In general, there is just a slightly obervable difference compared to the wild-type at 4500 ps and about 8000 ps in the amount of hydrogen bonds.
Ramachandran (phi/psi) plot
The Ramachandran plot visulizes the phi and psi angles of the amino acid back bone. To get a plot of the hfe protein, we used the command:
g_rama -f traj_nojump.xtc -s 282a_md.tpr -o xvg/ramachandran.xvg
We can observe a lot of angle combinations (Figure 2.25) which are not part of the standard ramachandran plot (Figure 2.26). Specialy in the positive phi range. Most residues are part of beta-sheets and alpha helices. Also, the HFE protein contains, according to Figure 2.25, many left handed alpha helices. Interessting is, that the large clusters do not spread out that much as in the case of the wild-type. We would call this plot more regular.

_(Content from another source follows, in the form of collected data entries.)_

-- ==== Sys2Proof/Machine/Acquisition.lean ====
section
/-!
DEFINITION. Acquisition contexts (ch. 11 and the ends of ch. 12): partitions, the arm descriptors and their checks, an
arm taking effect, slots and segments, index entries, the trigger log, and the ends of an acquisition.
-/
namespace Sys2Proof.Machine

/-- Fields of the arm descriptor of a context (Tables 11.4 and 12.1). -/
def Ctx.a (c : Ctx) (i lo w : Nat) : Nat := getBits (dwAt c.dw i) lo w
def Ctx.inputs (c : Ctx) : List Nat := bitsSet (c.a 2 0 4) 4
def Ctx.rawEn (c : Ctx) : Bool := c.a 2 4 1 == 1
def Ctx.decEn (c : Ctx) : Bool := if c.streaming then !c.rawEn else c.a 2 5 1 == 1
def Ctx.armAt (c : Ctx) : Option Nat :=
  if c.a 2 16 1 = 1 then some (if c.streaming then dw64 c.dw 4 else dw64 c.dw 7) else none
def Ctx.pre (c : Ctx) : Nat := c.a 4 0 32
def Ctx.post (c : Ctx) : Nat := c.a 5 0 32
def Ctx.nseg (c : Ctx) : Nat := if c.a 6 0 26 = 0 then 2 ^ 26 else c.a 6 0 26
def Ctx.inPart (c : Ctx) (m : Nat) : Nat := c.a 3 (4 * m) 4
def Ctx.decPart (c : Ctx) : Nat := c.a 3 16 4
def Ctx.idxPart (c : Ctx) : Nat := c.a 3 20 4
def Ctx.logPart (c : Ctx) : Nat := c.a 3 24 4
def Ctx.trigEn (c : Ctx) : Bool := !c.streaming || c.a 2 17 1 == 1

/-- The context as its pending arm asks for it. -/
def Ctx.asked (c : Ctx) : Ctx :=
  match c.req with
  | some r => { streaming := r.streaming, seq := r.seq, ring := r.ring, dw := r.dw, late := r.late, phase := .pending
                parts := c.parts, arms := c.arms }
  | none => c

/-- LOG_EN of context n. -/
def State.logEn (s : State) (n : Nat) : Bool := s.flag (F.TRG_AC_SEQ.LOG_EN n)

/-- The partitions that an arm of context n names, with the type each must have (Tables 11.4, 12.1). -/
def State.named (s : State) (n : Nat) (c : Ctx) : List (Nat × Nat) :=
  if c.streaming then c.inputs.map (fun m => (c.inPart m, 1)) ++ [(c.logPart, 3)]
  else (if c.rawEn then c.inputs.map (fun m => (c.inPart m, 0)) else []) ++
    (if c.decEn then [(c.decPart, 0)] else []) ++ [(c.idxPart, 2)] ++ (if s.logEn n then [(c.logPart, 3)] else [])

/-- Sluice step bounds s_lo and s_hi of a context (R312). -/
def State.stepBounds (s : State) (n : Nat) (c : Ctx) : Nat × Nat :=
  match s.decPath c with
  | some (k, ins) =>
    let m := ins.headD 0
    let hi := min (min 12 (s.fld (F.ACQ_AC_SLU_CTL.SMAX n))) (((s.pathAt k m s.time.idx).range k).2 - (s.pathAt k m s.time.idx).exp k)
    (min (s.fld (F.ACQ_AC_SLU_CTL.SMIN n)) hi, hi)
  | none => (0, 0)

/-- Raw slot length SL (R287). -/
def Ctx.slotLines (c : Ctx) : Nat := ceilDiv (c.pre + c.post) 21 + 1

/-- r + s of the context's decimated stream at a step, under the setting in force at its next output, or at the present
index for one that is not armed (R196, R207). -/
def State.decExp (s : State) (c : Ctx) (step : Nat) : Nat :=
  match s.decPath c with
  | some (k, ins) => (s.pathAt k (ins.headD 0) (if c.phase == .armed then c.dnext else s.time.idx)).exp k + step
  | none => 0

/-- P of the context's decimated stream. -/
def State.decPer (s : State) (c : Ctx) : Nat :=
  match s.decPath c with
  | some (k, _) => k.perLine
  | none => 15

/-- Decimated slot length DSL at a step, 0 without a decimated stream (R287). -/
def State.decSlotLines (s : State) (c : Ctx) (step : Nat) : Nat :=
  if c.decEn then ceilDiv (ceilDiv (c.pre + c.post) (2 ^ s.decExp c step) + 1) (s.decPer c) + 2 else 0

/-- Lines of the raw partitions and of the decimated partition of an arm. -/
def State.rawLen (s : State) (c : Ctx) : Nat := s.ptLen (c.inPart (c.inputs.headD 0))
def State.decLen (s : State) (c : Ctx) : Nat := s.ptLen c.decPart

/-- K (R287) for slot lengths SL and DSL. -/
def State.slotCount (s : State) (c : Ctx) (sl dsl : Nat) : Nat :=
  match c.rawEn, c.decEn with
  | true, true => min (s.rawLen c / sl) (s.decLen c / dsl)
  | true, false => s.rawLen c / sl
  | _, _ => s.decLen c / dsl

/-- Lines of slot k of the raw partitions, and of the decimated one, for K slots (R287). -/
def rawSlot (plen sl kk k : Nat) : Nat := if k < kk then sl else plen - kk * sl

/-- The active mode (R47). -/
def State.activeMode (s : State) : Nat := s.fld F.INP_MODE_STAT.ACTIVE_MODE

/-- Row 1 of Table 11.5 for ACQ_ARM: DPATH and a named MA path are checked whatever DEC_EN holds, the decimated input where
there is a decimated stream (log entry 91). -/
def State.armBad (s : State) (d : Desc) (c : Ctx) : Bool :=
  let n := d.context
  !(d.reservedClear 2 [(2, 0x13F3F), (3, 0xFFFFFFF), (4, 0xFFFFFFFF), (5, 0xFFFFFFFF), (6, 0x3FFFFFF),
    (7, 0xFFFFFFFF), (8, 0xFFFFFFFF)])
  || Nat.blt 3 n || (!c.rawEn && !c.decEn) || c.inputs.isEmpty || c.post == 0 || Nat.ble (2 ^ 32) (c.pre + c.post)
  || (match pathKind (c.a 2 8 4) with
    | some k => (match k.ma with
      | some m => !(s.flag (F.DEC_MA_CTL.EN m))
      | none => false)
    | none => true)
  || (match s.decPath c with
    | some (_, ins) => !(ins.all (c.inputs.contains ·))
    | none => false)
  || !(c.inputs.all (sampledIn s.activeMode)) || (s.stages n).any (fun j => s.advMask n j == 0)
  || (s.joined && c.armAt.isNone)

/-- The paths of the named inputs agree in R_EXP, ORDER and BLOCK (R306). -/
def State.sameSettings (s : State) (k : PathKind) (l : List Nat) : Bool :=
  let key := fun (m : Nat) => match k with
    | .drop => [s.fld (F.DEC_DROP.R_EXP m)]
    | .rake => [s.fld (F.DEC_RAKE.R_EXP m)]
    | .cic => [s.fld (F.DEC_CIC.R_EXP m), s.fld (F.DEC_CIC.ORDER m), s.fld (F.DEC_CIC.BLOCK m)]
    | _ => []
  l.all (fun m => key m == key (l.headD 0))

/-- Row 1 of Table 11.5 for ACQ_STREAM (R306). -/
def State.streamBad (s : State) (d : Desc) (c : Ctx) : Bool :=
  let n := d.context
  !(d.reservedClear 2 [(2, 0x30F1F), (3, 0xF00FFFF), (4, 0xFFFFFFFF), (5, 0xFFFFFFFF)])
  || Nat.blt 3 n || c.inputs.isEmpty
  || (!c.rawEn && (match s.decPath c with
    | some (k, ins) => (match k.ma with
        | some m => !(s.flag (F.DEC_MA_CTL.EN m)) || ins != [s.fld (F.DEC_MA_CTL.INPUT m)]
        | none => false) || !(s.sameSettings k ins)
    | none => true))
  || !(c.inputs.all (sampledIn s.activeMode))
  || (c.trigEn && (s.stages n).any (fun j => s.advMask n j == 0)) || (s.joined && c.armAt.isNone)

/-- The sequencer of context n uses a twin source (R293). -/
def State.usesTwin (s : State) (n : Nat) : Bool :=
  (List.range 16).any (fun k => s.seqNames n k && (s.applied k).remote)

/-- Row 4 of Table 11.5. A pending arm counts as armed (log entry 13). -/
def State.armBusy (s : State) (n : Nat) (c : Ctx) : Bool :=
  (s.ctx n).phase != .idle || !(s.flag (F.ACQ_AC_CTL.EN n))
  || (List.range 4).any (fun m => m != n && (s.ctx m).phase != .idle && c.inputs.any ((s.ctx m).asked.inputs.contains ·))
  || s.flag F.INP_MODE_STAT.CHANGING || s.flag F.CLK_STAT.RATE_CHANGING
  || c.inputs.any (fun m => natBit (s.fld F.CAL_STAT.FG_ACTIVE) m || natBit (s.fld F.INP_STAT.INJ) m)

/-- A partition serves an arm of context n by a function: the right type and owner, and free (R284 to R286). -/
def State.ptServes (s : State) (n own : Nat) (e : Nat × Nat) : Bool :=
  s.ptValid e.1 && s.ptType e.1 == e.2 && s.ptOwner e.1 == own
    && (!(s.ptInUse e.1) || (s.ctx n).parts.contains e.1)

/-- No element occurs twice. -/
def noRepeat (l : List Nat) : Bool := l.eraseDups.length == l.length

/-- Row 5 of Table 11.5. -/
def State.armParts (s : State) (n own : Nat) (c : Ctx) : Bool :=
  let nm := s.named n c
  let ins := c.inputs.map c.inPart
  let same := ins.all (fun k => s.ptLen k == s.ptLen (ins.headD 0))
  let step := (s.stepBounds n c).1
  let sl := c.slotLines
  let dsl := s.decSlotLines c step
  let kk := s.slotCount c sl dsl
  nm.all (s.ptServes n own) && noRepeat (nm.map (·.1)) && (!(c.streaming || c.rawEn) || same)
    && (c.streaming ||
      ((!c.rawEn || Nat.ble (c.pre + 1) (21 * (rawSlot (s.rawLen c) sl kk 0 - 1)))
        && (!c.decEn || Nat.ble (c.pre + 1) (s.decPer c * (rawSlot (s.decLen c) dsl kk 0 - 1)))
        && Nat.ble (c.nseg * ((if c.rawEn then 1 else 0) + (if c.decEn then 1 else 0))) (s.ptLen c.idxPart)))

/-- R50: the reference buffers that serve an input are ready. -/
def State.refsReady (s : State) (n : Nat) : Bool :=
  (List.range 4).all (fun k => !(refServes s.activeMode k n) || s.flag (F.INP_REF_STAT.READY.bit k))

/-- The status that refuses an arm, in the order of Table 11.5. -/
def State.armStatus (s : State) (d : Desc) (c : Ctx) : Option Status :=
  let n := d.context
  if (if c.streaming then s.streamBad d c else s.armBad d c) then some .badDescriptor
  else if s.compat && (s.seqNames n 16 || s.usesTwin n) then some .notSupportedCompat
  else if s.flag F.CLK_STAT.BYPASS then some .clockLost
  else if s.armBusy n c then some .busy
  else if !(s.armParts n (s.ringOwner d.ring) c) then some .partitionFault
  else if !(c.inputs.all s.refsReady) then some .refNotReady
  else none

/-- IN_USE of partition k shows whether a context keeps it (R285); STIM and PAT partitions are marked by their players. -/
def State.showUse (s : State) (k : Nat) : State :=
  if s.ptType k = 4 || s.ptType k = 5 then s
  else s.setFlag (F.MEM_PT_CFG.IN_USE k) ((List.range 4).any (fun n => (s.ctx n).parts.contains k))

/-- The partitions that context n keeps become those of a list. -/
def State.useParts (s : State) (n : Nat) (l : List Nat) : State :=
  let old := (s.ctx n).parts
  (old ++ l).foldl State.showUse (s.setCtx n { s.ctx n with parts := l })

/-- The write demand of context n in bytes per second (R352). -/
def State.ctxDemand (s : State) (n : Nat) : Rat :=
  let c := s.ctx n
  if !(s.armed n) then 0
  else
    let raw : Rat := if c.rawEn then (c.inputs.length : Rat) * s.sampleHz * 32 / 21 else 0
    match s.decPath c with
    | some (_, ins) =>
      raw + (ins.length : Rat) * s.sampleHz / (2 ^ s.decExp c (s.fld (F.ACQ_AC_SLU_STAT.STEP n)) : Nat) * 32
        / (s.decPer c : Nat)
    | none => raw

/-- D is computed: at each arm, each end of an acquisition and each step change (R352). -/
def State.demand (s : State) : State :=
  let total := (List.range 4).foldl (fun a n => a + s.ctxDemand n) (0 : Rat)
  let d := (total / 1000000000).ceil.toNat + (if s.anyArmed then 20 else 0)
  let tooMuch := Nat.blt 600 d
  let s1 := (s.setFld F.MEM_RT_DEMAND.V d).setFlag F.MEM_STAT.OVER_BUDGET tooMuch
  let s2 := if tooMuch && !s.acq.overSaid then s1.raisePF 205 d else s1
  { s2 with acq := { s2.acq with overSaid := tooMuch } }

/-- SLU_STAT and the streaming counters of context n at an arm (Tables 12.8 and 12.9). -/
def State.clearStream (s : State) (n step : Nat) : State :=
  let s1 := (s.setFld (F.ACQ_AC_SLU_STAT.STEP n) step).setFlag (F.ACQ_AC_SLU_STAT.AT_MAX n) false
  let s2 := s1.setFlag (F.ACQ_AC_SLU_STAT.GAP_OPEN n) false
  ([R.ACQ_AC_SLU_CHANGES n, R.ACQ_AC_GAPS n, R.ACQ_AC_GAP_SAMP_LO n, R.ACQ_AC_GAP_SAMP_HI n, R.ACQ_AC_SW_LO n,
    R.ACQ_AC_SW_HI n, R.ACQ_AC_TH_LO n, R.ACQ_AC_TH_HI n] ++ (List.range 4).flatMap (fun m =>
    [R.ACQ_AC_SH_LO n m, R.ACQ_AC_SH_HI n m])).foldl (fun t off => t.setReg off 0) s2

/-- The sequencer's counters and flags of context n at an arm (R236). -/
def State.clearSeq (s : State) (n : Nat) : State :=
  let s1 := ([R.TRG_AC_COMPL n, R.TRG_AC_OVERLAP n, R.TRG_AC_HELD n, R.TRG_AC_TIMEOUTS n, R.TRG_AC_RESETS n,
    R.TRG_AC_LOG_LOST n, R.TRG_AC_LOG_COUNT_LO n, R.TRG_AC_LOG_COUNT_HI n, R.ACQ_AC_SEGS n, R.ACQ_AC_NONOK n,
    R.ACQ_AC_DEADEXT n]).foldl (fun t off => t.setReg off 0) s
  ((s1.setFlag (F.TRG_AC_STAT.LOG_FULL n) false).setFld (F.TRG_AC_STAT.STAGE n) 0).setFlag (F.TRG_AC_STAT.HOLDING n) false

/-- f of the slot that an index makes current: the next multiple of 21 at or after it (R289). -/
def firstLine (i : Nat) : Nat := 21 * ceilDiv i 21

/-- The last index of the present core cycle. -/
def State.lastOfCycle (s : State) : Nat := s.time.idx + s.perCycle - 1

/-- A TLOG partition has filled with LOG_WRAP=0: LOG_FULL, and E132 once per arm (R253, Tables 9.7 and 9.8). -/
def State.logFilled (s : State) (n : Nat) : State :=
  let c := s.ctx n
  if c.streaming || s.flag (F.TRG_AC_SEQ.LOG_WRAP n) || Nat.blt (s.reg64 (R.TRG_AC_LOG_COUNT_LO n)) (2 * s.ptLen c.logPart)
  then s
  else
    let s1 := s.setFlag (F.TRG_AC_STAT.LOG_FULL n) true
    if c.once.contains 132 then s1
    else (s1.setCtx n { c with once := 132 :: c.once }).raise 132 n (s1.routeCtx n)

/-- Free entries of context n's TLOG partition: the log free space (R310). -/
def State.logFree (s : State) (n : Nat) : Nat :=
  2 * s.ptLen (s.ctx n).logPart - (s.reg64 (R.TRG_AC_LOG_COUNT_LO n) - s.reg64 (R.ACQ_AC_TH_LO n))

/-- A line of the log is written: 16 bytes of entry q' of the TLOG partition (R252). An entry that finds the partition full
is lost: a streaming one is never written over an unreleased entry (R253, R311). -/
def State.writeLog (s : State) (n : Nat) (dw : List Word) : State :=
  let c := s.ctx n
  let q := s.reg64 (R.TRG_AC_LOG_COUNT_LO n)
  let cap := 2 * s.ptLen c.logPart
  if (if c.streaming then s.logFree n == 0 else !(s.flag (F.TRG_AC_SEQ.LOG_WRAP n)) && Nat.ble cap q) then
    s.bump (R.TRG_AC_LOG_LOST n)
  else
    let l := s.ptBase c.logPart + q % cap / 2
    let s1 := (s.putBytes (32 * l + 16 * (q % 2)) (wordsBytes dw)).buffer l 1
    (s1.setReg64 (R.TRG_AC_LOG_COUNT_LO n) (q + 1)).logFilled n

/-- INDEX of an entry, and whether it is a sluice record (Tables 9.6a and 12.4). -/
def LogEntry.idx (e : LogEntry) : Nat := dw64 e.dw 0
def LogEntry.record (e : LogEntry) : Bool := getBits (dwAt e.dw 2) 20 2 == 3

/-- Completions of context n with lower indices may still be decided: the core cycle c(i) + 67 + D_T of index i has not
passed (R318, Table 11.6). -/
def State.undecided (s : State) (n i : Nat) : Bool :=
  (s.ctx n).trigEn && s.armed n && !s.frozen && decide ((s.time.cycle : Int) < s.cycleOf i + (67 + s.dT : Nat))

/-- An entry stays in the FIFO: a sluice record until the completions before it are decided, and a streaming entry while its
partition has no free entry (R311, R318). -/
def State.logWaits (s : State) (e : LogEntry) : Bool :=
  (e.record && s.undecided e.ctx e.idx) || ((s.ctx e.ctx).streaming && s.logFree e.ctx == 0)

/-- The first entry that may be written, and the rest: an entry behind a waiting one of its context waits too. -/
def State.popFrom (s : State) : List LogEntry → List Nat → Option (LogEntry × List LogEntry)
  | [], _ => none
  | e :: l, held =>
    if held.contains e.ctx || s.logWaits e then (s.popFrom l (e.ctx :: held)).map (fun q => (q.1, e :: q.2))
    else some (e, l)

/-- The oldest entry of the FIFO that does not wait is written (R254). -/
def State.popLog (s : State) : State :=
  match s.popFrom s.trg.log [] with
  | some (e, r) => ({ s with trg := { s.trg with log := r } }).writeLog e.ctx e.dw
  | none => s

/-- The FIFO's entries of context n are written. -/
def State.flushLog (s : State) (n : Nat) : State :=
  let mine := s.trg.log.filter (fun e => e.ctx == n)
  let s1 := { s with trg := { s.trg with log := s.trg.log.filter (fun e => e.ctx != n) } }
  mine.foldl (fun t e => t.writeLog n e.dw) s1

/-- TLOG_ENTRY_WRITE (R252 to R254). -/
def execTlogEntryWrite (s : State) : Host.Outcome State Fault Refusal := s.act State.popLog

Analysis of dynamics and time-averaged properties
Root mean square deviations again
g_rms -s 282a_md.tpr -f traj_nojump.xtc -f2 traj_nojump.xtc -m rmsd-matrix.xpm -dt 10
xpm2ps -f rmsd-matrix.xpm -o rmsd-matrix.eps -rainbow blue
Figure 2.27 shows the rmsd over time, we see a stronger decrease of the rmsd over time in both dimensions as in the case of the wild-type. This probably mean, the mutated structure reaches the equillibrium faster than the wild type.
Cluster analysis
Here we analysed cluster distribution and the size of the clusters. We used the command:
echo 6 6 | g_cluster -s 282a_md.tpr -f traj_nojump.xtc -dm rmsd-matrix.xpm -dist xvg/rmsd_disstribution.xvg -o clusters.xpm -sz xvg/cluster_sizes.xvg -tr cluster_transitions.xpm -ntr xvg/cluster_transitions.xvg -clid xvg/cluster_id_over_time.xvg -cl clusters.pdb -cutoff 0.1 -method gromos -dt 10
575 clusters were found by g_cluster
. The most clusters consists of just one structure. Just 1 clusters constits of 6 structures (Figure 2.28). The RMSD distribution shown in Figure 2.29 shows that the most structures have an RMSD larger than 0.2. This indicates that the flexibility is not affected by the mutation.
Distance RMSD
To get the dRMSD, we used the command:
g_rmsdist -s 282a_md.tpr -f traj_nojump.xtc -o xvg/distance_rmsd.xvg
Figure 2.30 shows the same behavior as Figure 2.15. Also no convergence is observable. But, the dRMSD is not so spiky. The peaks about 1500 ps, 5000 ps and 7000 ps are not that high. So, Figure 2.30 is a smoother version of the data shown in Figure 2.15.
Mutation 8b [C282S]
First of all, we checked the resulting file with gmxcheck
.
- gmxcheck -f 282b_md.tpr.xtc
Result
Reading frame 0 time 0.000 # Atoms 68600 Precision 0.001 (nm) Last frame 2000 time 10000.000 Item #frames Timestep (ps) Step 2001 5 Time 2001 5 Lambda 0 Coords 2001 5 Velocities 0 Forces 0 Box 2001 5
The Simulation toked 11h37:37 ans the simulation speed was 20.641 ns/day. So, to reach 1 second of simulation, we had to wait around 132996.409 years. But this is a bit to long for this Project, so we just used the results we got. The potential energy was fluctuating about -9.19215e+05 kJ/mol with a range of about 0.15e+04 kJ/mol. These information are given in the different log-files provided by the simulation. To create the pdb file for the visualization, we used the command trjconv -s 282b_md.tpr -f 282b_md.tpr.xtc -o protein.pdb -pbc nojump -dt 10
.
To create the images, we saved each frame in PyMol as an image, which we converted into gif format by for file in *.png; do convert "$file" "$(basename $file .png).gif"; done
. Than we were able to use gifsicle to create an animated gif with the command gifsicle *.gif -loop
.
As one can see in Figure 3.1 and Figure 3.2, we have mostly a motion in space. The motion within the protein, like it is shown by the normal mode analysis is not identifiable. There is no movement of the beta-sheet or helical region against each other.
Quality assurance
For the quality assurance, we checked the convergence of different relevant parameters like the temperature, pressure or density. If they reach a thermal equilibrium, we can be sure our simulation has not to be extended any further.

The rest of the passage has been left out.